BROOMFIELD, Colo. — The COVID-19 pandemic’s reach stretches to the oil and gas industry, as Broomfield officials are striving to pause Extraction Oil and Gas’s operations due to health concerns relating to the virus.
The officials planned to temporarily stop the oil and gas company’s plans with an order, which was discussed and debated during a meeting held Tuesday afternoon. Extraction, with the intent of starting flow back operations — which brings liquids to the surface — in mid-April, rivaled Broomfied's order by going to the state district court and requesting a restraining order.
The oil and gas company was determined to continue operations during the pandemic, and denied any proposal to delay or postpone the fracking project until it has subsided.
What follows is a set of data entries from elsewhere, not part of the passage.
-- ==== Sys2Proof/Machine/Gnss.lean ====
section
/-!
DEFINITION. Machine/Gnss.lean: GNSS baseband of the NSC960-G (R106 to R128): antenna bias, acquisition, tracking channels, the epoch
strobe and its record, availability and fall-back, interference, integrity checks and the spoofing state.
-/

namespace Sys2Proof.Machine

/-! ### Signals -/

/-- The satellites the baseband acquires and tracks (R108). -/
def satOk (x : Sat) : Bool :=
  match x.1 with
  | 0 => decide (1 ≤ x.2 ∧ x.2 ≤ 32)
  | 1 => decide (1 ≤ x.2 ∧ x.2 ≤ 36)
  | 2 => decide (1 ≤ x.2 ∧ x.2 ≤ 63)
  | 3 => decide (193 ≤ x.2 ∧ x.2 ≤ 202)
  | 4 => decide (120 ≤ x.2 ∧ x.2 ≤ 158)
  | _ => false

/-- PRNs of a system (R108). -/
def sysPrns (sys : Nat) : Nat :=
  match sys with
  | 0 => 32
  | 1 => 36
  | 2 => 63
  | 3 => 10
  | _ => 39

/-- Signal of a satellite for its tracking parameters (R117): a BeiDou satellite that sends D2 is in geostationary orbit (R108). Log 34: PRESUMED,
the PRNs 1 to 5 and 59 to 63. Log 71: PRESUMED. -/
def sigOf (x : Sat) : Nat :=
  if x.1 = 1 then 1 else if x.1 = 2 then (if x.2 ≤ 5 ∨ 59 ≤ x.2 then 3 else 2) else 0

/-- Coherent time of a signal in ms: the image's or the default (R117). -/
def cohMs (s : State) (sig : Nat) : Nat :=
  ((s.cfg.gnss.sigs.find? (fun x => x.sig == sig)).bind (·.coh)).getD (match sig with | 1 => 20 | 3 => 2 | _ => 10)

/-- Coherent time of a channel in ticks (R117): before the bit, NH or secondary-code sync the shortest; D2 needs none. -/
def cohTicks (s : State) (c : Chan) : Nat :=
  let sig := sigOf c.sat
  msTicks (if c.sync ∨ sig = 3 then cohMs s sig else if sig = 1 then 4 else 1)

/-! ### Channels -/

/-- A channel that is not allocated. -/
def chanIdle : Nat → Chan := fun _ =>
  { state := 0, sat := (0, 0), elev := 0, since := 0, okFrom := none, low := 0, cn0 := 0, weak := none, lockAt := none, slip := false,
    swapped := false, sync := false, tow := false, half := false, symHi := none, symLo := none, symEx := false, dumpAt := 0 }

/-- What the module holds of a tracking channel. -/
def chan (s : State) (n : Nat) : Chan := smGet chanIdle s.gns.chans n

/-- A satellite is EXCLUDED on this module's antenna (R125). -/
def ownExcl (s : State) (c : Chan) : Bool :=
  c.symEx || s.gns.excl.any (fun e => e.sat == c.sat && (e.ant.isNone || e.ant == some (midOf s)))

/-- GNS_CHn of a channel (R128). -/
def chanReg (n : Nat) (s : State) : State :=
  let c := chan s n
  let a := R.GNS_CH n
  let s2 := fset (fset (fset s a F.GNS_CH_STATE c.state) a F.GNS_CH_SYS c.sat.1) a F.GNS_CH_SVID c.sat.2
  let s3 := fset s2 a F.GNS_CH_CN0 (min 1023 (c.cn0 / 10))
  let s4 := fsetb (fsetb s3 a F.GNS_CH_PHASE_LOCK (decide (3 ≤ c.state))) a F.GNS_CH_EXCLUDED (ownExcl s c)
  fsetb (fsetb s4 a F.GNS_CH_SUSPECT (c.state != 0 && fbit s R.GNS_STATUS F.GNS_STATUS_SUSPECT)) a F.GNS_CH_HALF_CYC c.half

/-- Record a channel, with its register. -/
def setChan (n : Nat) (c : Chan) (s : State) : State := chanReg n { s with gns := { s.gns with chans := smSet chanIdle n c s.gns.chans } }

/-- The registers of the channels in use follow what is excluded or SUSPECT (R128). -/
def chanShow (s : State) : State := forEach s.gns.chans (fun x s => chanReg x.1 s) s

/-! ### Searches -/

/-- The main system (R110). -/
def mainSys (s : State) : Nat := fget s R.GNS_CFG F.GNS_CFG_MAIN_SYS

/-- QZSS satellites count as GPS satellites (R108). -/
def isMain (s : State) (sys : Nat) : Bool := sys == mainSys s || (sys == 3 && mainSys s == 0)

/-- Tiles of a search unit (R113, R114): 2,048 code cells to a tile; a team-aided window has 129 cells. -/
def searchTiles (kind sys : Nat) : Nat :=
  let cells := if kind = 0 then 129 else match sys with | 1 => 8184 | 2 => 4092 | _ => 2046
  (cells + 2047) / 2048

/-- Doppler bins of a search (R113 to R115): twice the uncertainty over the bin, rounded up, and one. -/
def searchBins (kind sys : Nat) : Nat :=
  let unc := match kind with | 0 => 100 | 1 => 1000 | _ => 5000
  let bin := if sys = 1 then 125 else 500
  (2 * unc + bin - 1) / bin + 1

/-- Dwell of a signal in ticks (R113). -/
def dwellTicks (sys : Nat) : Nat := msTicks (if sys = 1 then 20 else 10)

/-- Tile dwells of a search (R115). -/
def searchWork (kind : Nat) (x : Sat) : Nat := (if x.2 = 0 then sysPrns x.1 else 1) * searchBins kind x.1 * searchTiles kind x.1

/-- A search covers a satellite. -/
def Search.covers (q : Search) (x : Sat) : Bool := q.sat == x || (q.sat.2 == 0 && q.sat.1 == x.1)

/-- A search is pending: PD3 is powered (R114). -/
def searchOn (s : State) : State := domSet (fsetb s R.GNS_ACQ F.GNS_ACQ_SEARCHING true) 3 true

/-- A search joins those pending, the main system's first, unless one of them covers it (R114). -/
def addSearch (x : Sat) (kind : Nat) (slip : Bool) (s : State) : State :=
  let l := s.gns.search
  if l.any (fun q => q.covers x) then { s with gns := { s.gns with search := l.map (fun q => if q.sat = x ∧ slip then { q with slip := true } else q) } }
  else
    let q : Search := ⟨x, kind, searchWork kind x, slip⟩
    let l' := if isMain s x.1 then l.takeWhile (fun p => isMain s p.sat.1) ++ q :: l.dropWhile (fun p => isMain s p.sat.1) else l ++ [q]
    searchOn { s with gns := { s.gns with search := l', roundAt := if l = [] then s.tb else s.gns.roundAt } }

/-- The narrowest search that applies to a satellite (R114, R126): team-aided where the records the module holds show it on another antenna, warm
where its ephemeris is stored and TT and the last pose are known, else cold. Log 34: DEDUCED. -/
def searchKind (s : State) (x : Sat) : Nat :=
  if inSpoof s then 2
  else if s.gns.recs.any (fun r => r.pos != midOf s && r.ents.any (fun e => e.sat == x)) then 0
  else if s.gns.eph.contains x && ttState s != 0 && s.pos.cur.isSome then 1
  else 2

/-- The search of one satellite (R116): a cold one takes every PRN of the system. -/
def searchSat (x : Sat) (slip : Bool) (s : State) : State :=
  let k := searchKind s x
  addSearch (if k = 2 then (x.1, 0) else x) k slip s

/-- The systems in the order in which they are searched (R114). -/
def sysOrder (s : State) : List Nat := let l := [0, 3, 1, 2, 4]; l.filter (isMain s) ++ l.filter (fun k => !isMain s k)

/-- The search of every system begins: of each satellite known where that makes it warm or team-aided, else cold. -/
def searchAll (s : State) : State :=
  forEach (sysOrder s) (fun k s =>
    match s.gns.eph.filter (fun x => x.1 == k && searchKind s x != 2) with
    | [] => addSearch (k, 0) 2 false s
    | l => forEach l (fun x s => searchSat x false s) s) s

/-- A channel goes to IDLE and its satellite is searched again (R116). -/
def toIdle (n : Nat) (slip : Bool) (s : State) : State :=
  let c := chan s n
  if c.state = 0 then s else searchSat c.sat slip (setChan n (chanIdle 0) s)

/-! ### Allocation -/

/-- Priority of a satellite in the order of R112, lower first. -/
def allocKey (s : State) (sat : Sat) (elev : Nat) : Nat :=
  let above := decide (fget s R.GNS_CFG F.GNS_CFG_ELEV_MASK ≤ elev)
  if isMain s sat.1 && above then 0
  else if sat.1 = 4 then 1000
  else if above && !isMain s sat.1 then 2000 + (90 - elev)
  else 3000 + (90 - elev)

/-- Priority of a channel's satellite. -/
def chanKey (s : State) (n : Nat) : Nat := allocKey s (chan s n).sat (chan s n).elev

/-- The channels in service. -/
def liveChans (s : State) : List Nat := (List.range 96).filter (fun n => !(s.gns.outBanks.contains (n / 8)))

/-- The allocated channels of a priority class. -/
def classChans (s : State) (k : Nat) : List Nat := (liveChans s).filter (fun n => (chan s n).state != 0 && chanKey s n / 1000 == k)

/-- How many channels a priority class may have (R112): none, no limit. -/
def classMax (s : State) (k : Nat) : Option Nat :=
  match k with
  | 1 => some (fget s R.GNS_CFG2 F.GNS_CFG2_SBAS_CH)
  | 2 => if fbit s R.GNS_STATUS F.GNS_STATUS_FALLBACK then none else some (fget s R.GNS_CFG F.GNS_CFG_BG_CH)
  | _ => none

/-- The channel of least priority among some, with its key. -/
def worstChan (s : State) (l : List Nat) : Option (Nat × Nat) :=
  l.foldl (fun b n => match b with
    | some x => if x.2 < chanKey s n then some (n, chanKey s n) else b
    | none => some (n, chanKey s n)) none

/-- The channel of least priority among some, where its satellite comes after the candidate. -/
def yields (s : State) (l : List Nat) (key : Nat) : Option Nat := ((worstChan s l).filter (fun x => decide (key < x.2))).map (·.1)

/-- The channel that takes a candidate (R112): where its class is full, that of its class with the lowest elevation; a free one; else the one of
lowest priority. -/
def chanFor (s : State) (key : Nat) : Option Nat :=
  let full := match classMax s (key / 1000) with | some m => decide (m ≤ (classChans s (key / 1000)).length) | none => false
  if full then yields s (classChans s (key / 1000)) key
  else match (liveChans s).find? (fun n => (chan s n).state == 0) with
    | some n => some n
    | none => yields s (liveChans s) key

/-- Hand a detected cell to a tracking channel (R112, R113): a signal outside the table of R108 is interference. -/
def handOver (c : Cand) (slip : Bool) (s : State) : State :=
  if satOk c.sat = false ∨ s.gns.chans.any (fun x => x.2.state != 0 && x.2.sat == c.sat) then s
  else match chanFor s (allocKey s c.sat c.elev) with
    | some n => setChan n { chanIdle 0 with state := 1, sat := c.sat, elev := c.elev, since := s.tb, dumpAt := s.tb, slip := slip } s
    | none => s

/-- Secondary channels beyond BG_CH are released on the main path, the lowest elevation first (R112). -/
def classTrim (s : State) : State :=
  forN 96 (fun _ s => match classMax s 2 with
    | some m => if m < (classChans s 2).length then
        (match worstChan s (classChans s 2) with | some x => setChan x.1 (chanIdle 0) s | none => s) else s
    | none => s) s

/-- The channels of a bank that goes out of service without a spare (R112, R118): the satellites of lowest priority lose their channels, those of
the bank that come before them are searched again. -/
def banksLess (b : Nat) (s : State) : State :=
  let lost := ((List.range 8).map (fun k => 8 * b + k)).filter (fun n => (chan s n).state != 0)
  let keep := lost.map (fun n => ((chan s n).sat, chanKey s n))
  let s1 := forEach lost (fun n s => setChan n (chanIdle 0) s) s
  let s2 := { s1 with gns := { s1.gns with outBanks := s1.gns.outBanks ++ [b] } }
  (keep.foldl (fun (p : Nat × State) x =>
    let s := p.2
    let free := ((liveChans s).filter (fun n => (chan s n).state == 0)).length
    let s1 := if free ≤ p.1 then
        (match yields s (liveChans s) x.2 with | some n => setChan n (chanIdle 0) s | none => s) else s
    (p.1 + 1, searchSat x.1 false s1)) (0, s2)).2

/-- GNSS is in the part and its tracking channels are powered (R1, R24). -/
def trkOn (s : State) : Bool := isG s && domOn s 4

/-! ### Acquisition -/

/-- The searches a round of a number of tiles serves, and those left after it (R114). Log 34: DEDUCED. -/
def roundTake : Nat → List Search → List Search × List Search
  | 0, l => ([], l)
  | _, [] => ([], [])
  | t + 1, q :: l =>
    if q.left ≤ t + 1 then let r := roundTake (t + 1 - q.left) l; (q :: r.1, r.2)
    else ([q], { q with left := q.left - (t + 1) } :: l)

/-- ACQ_ROUND (R113 to R115): every tile in service has made one dwell, the round taking the longest dwell of its signals; the cells found are
handed to tracking channels, and a satellite found is searched no further. A search whose dwells are all made has ended. -/
def execAcqRound (found : List Cand) (s : State) : Out :=
  .next (
    let tiles := fget s R.GNS_ACQ F.GNS_ACQ_TILES_IN
    let r := roundTake tiles s.gns.search
    let dwell := r.1.foldl (fun m q => max m (dwellTicks q.sat.1)) 0
    if isG s = false ∨ domOn s 3 = false ∨ r.1 = [] ∨ s.tb < s.gns.roundAt + dwell then s
    else
      let cells := (found.filter (fun c => r.1.any (fun q => q.covers c.sat))).take tiles
      let s1 := if trkOn s then forEach cells (fun c s => handOver c (r.1.any (fun q => q.sat == c.sat && q.slip)) s) s else s
      let rest := r.2.filter (fun q => !(cells.any (fun c => c.sat == q.sat)))
      let s2 := { s1 with gns := { s1.gns with search := rest, roundAt := s.tb } }
      if rest = [] then { fsetb s2 R.GNS_ACQ F.GNS_ACQ_SEARCHING false with gns := { s2.gns with searchAt := s.tb } } else s2)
The court’s judge, Robert Kiesnowski, granted Extraction’s wish on Friday. Kiesnowski said the city’s plan was “baseless” and that the oil and gas company provided ample evidence to continue operations later this month.
The concern is that emissions caused by Extraction’s flow back operations could lead to respiratory issues for individuals infected with and are at high risk for COVID-19, according to Broomfield’s public health manager Jason Vahling. Broomfield references a development for citizens 55 and over, which is close in proximity to Extraction’s operations.
Guyleen Castriotta, Broomfield’s mayor pro tempore, said the public health order had been drafted and was set to be voted upon Tuesday, but was then halted by a restraining order. To move forward, officials have asked the court to reverse the restraining order.
Extraction defended their actions and claimed that the company’s plans and equipment will reduce any emission said to be harmful to the respiratory systems.
The restraining order prevents Broomfield’s officials from issuing any further public health orders against the oil and gas company for 14 days.